I understand the trade-offs in price and recoil. I guess it all depends.

By the way, I shoot a Browning Silver with a 3 1/2-inch chamber and like the option of more punch in certain instances. With porting and a good recoil pad behind a semi-auto, recoil can be managed but it's still a wallop.


----------



## texaspredatorhunter (Aug 14, 2014)

Glenway, I wasn't speaking poorly of you, your opinion, or your shotty. I was just stating my experiences and like I said I have used the 3.5s but I hate the recoils and no longer have a gun chambered for it.


----------



## youngdon (Mar 10, 2010)

I agree that the 3 1/2" is a kicker. As my BPS is synthetic stocked it's light but I'll likely pass it on to my grandson. I have 2 others that will handle up to 3" one 12ga. One 20ga. The 12 is the first gun I ever owned. Mom and Dad bought it for me for xmas at 12 years old the 20 is a browning Citori OU ( improved& modified) the BPS My wife bought for me because I'm such a stud.


----------



## glenway (Mar 27, 2011)

No offense. We're all different and that's why there are so many choices.


----------



## bones44 (Jan 7, 2011)

I bought an H&R Pardner Pump Turkey 12 ga. a few years back. It's basically an 870 knockoff. Nice short barrel for hunting the brush. If you want a semi go with the Tri-star if you're only hunting coyote and small game.


----------



## Dust (Mar 16, 2010)

Short223 said:


> I have a Remington 870 EM 12ga that has wood furniture that is beat to crap with a Dead Coyote choke and a Burris Speed Bead. I am shooting the Heavy Shot coyote loads. But I rarely ever use it. I have my .223 and a .22.

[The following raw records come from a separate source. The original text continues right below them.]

/-- An access of tile `t`, with none waiting at its port, that loses the beat to a rival. -/
structure LostPort (d : Device) (t : TileRef) (a : PortRequest) : Prop where
  runs : d.tileRuns t.bay.val t.tile.val = true
  idle : (d.tile (refKey t)).port = []
  sound : a.upset = false
  second : ∃ r, r ∈ a.rivals ∧ r ≠ a.who ∧ (d.tile (refKey t)).rank r < (d.tile (refKey t)).rank a.who

/-! ### Tile operations (R124 to R126, R255) -/

/-- Command `c` has an operation that a slot of tile `t` of bay `k` could take now (R125, R248). -/
structure Deliverable (d : Device) (k t : Nat) (c : Cmd) : Prop where
  flying : c ∈ d.cmds
  sound : c.failure = none
  free : d.mayRun c = true
  budget : c.budgetAllows k t = true
  waits : (c.heldOp k).isSome = true

/-- Bay `k` takes operations: it runs, is in test or in recovery, and the module is in D0. -/
def Device.bayWorks (d : Device) (k : Nat) : Prop :=
  ((d.bay k).state = .run ∨ (d.bay k).state = .test ∨ (d.bay k).state = .recovery) ∧ d.power.powerState = 0

/-- Slot `sl` of tile `t` holds operation `o` of command `c`, the next of its kind to start, on a tile that runs and repeats nothing. -/
structure StartsNext (d : Device) (t : TileRef) (k : OpKind) (sl : Slot) (c : Cmd) (o : TileOp) : Prop where
  runs : d.tileRuns t.bay.val t.tile.val = true
  fresh : d.repeats t.bay.val t.tile.val = false
  next : d.nextSlot t k = some sl
  cmd : d.cmd sl.cmd = some c
  op : c.ops[sl.op]? = some o

/-- The operation of slot `sl` runs, and its lines to other bays take tokens or wait for them (R207). -/
def Device.opStarted (d : Device) (t : TileRef) (sl : Slot) (c : Cmd) (o : TileOp) : Device :=
  (d.withOp c.tag sl.op fun x => { x with state := .running }).crossStart t.bay.val c.tag sl.op (d.crossLines (c.win d) t.bay.val o.spans)

/-! ### The vector unit between two steps (R182 to R186) -/

/-- The vector unit of tile `t` runs recipe piece `v` of command `c` and stands at step `w` of opcode `op`, and no command of the block has met a paused row that still waits (R214). -/
structure AtStep (s : State) (t : TileRef) (op : Nat) (w : StepWord) (v : VuCtx) (c : Cmd) : Prop where
  flows : s.dev.met = false
  work : s.dev.vuWork t = some (v, c)
  unfinished : v.finished = false
  place : v.steps[v.pc]? = some (op, w)

/-- The block with the piece of tile `t` as `v`, one place further. -/
def Device.stepped (d : Device) (t : TileRef) (v : VuCtx) : Device := d.modTile (refKey t) fun x => { x with vu := some v.advance }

How hard was it to get used to the Speed Bead?


----------



## finstr (Jan 6, 2013)

I got my hands on one of these Ricol shotguns. It's got 3" chambers with 14" barrels and screw-in chokes. Fixed fibre optic open sights and KILLER ejectors! The howling coyote emblem was the clincher,lol

I put two extended turkey choke tubes in it for gobblers and it seems to like mod for #4 buck.

This is one gun you DO NOT want chambered in 3-1/2", trust me.

edit; I think these may only be available in Canada as a company in B.C. had them made by a manufacturer in Turkey.


----------



## hassell (Feb 9, 2010)

Thats real nice, do you know the name of the company in BC?


----------



## finstr (Jan 6, 2013)

hassell said:


> Thats real nice, do you know the name of the company in BC?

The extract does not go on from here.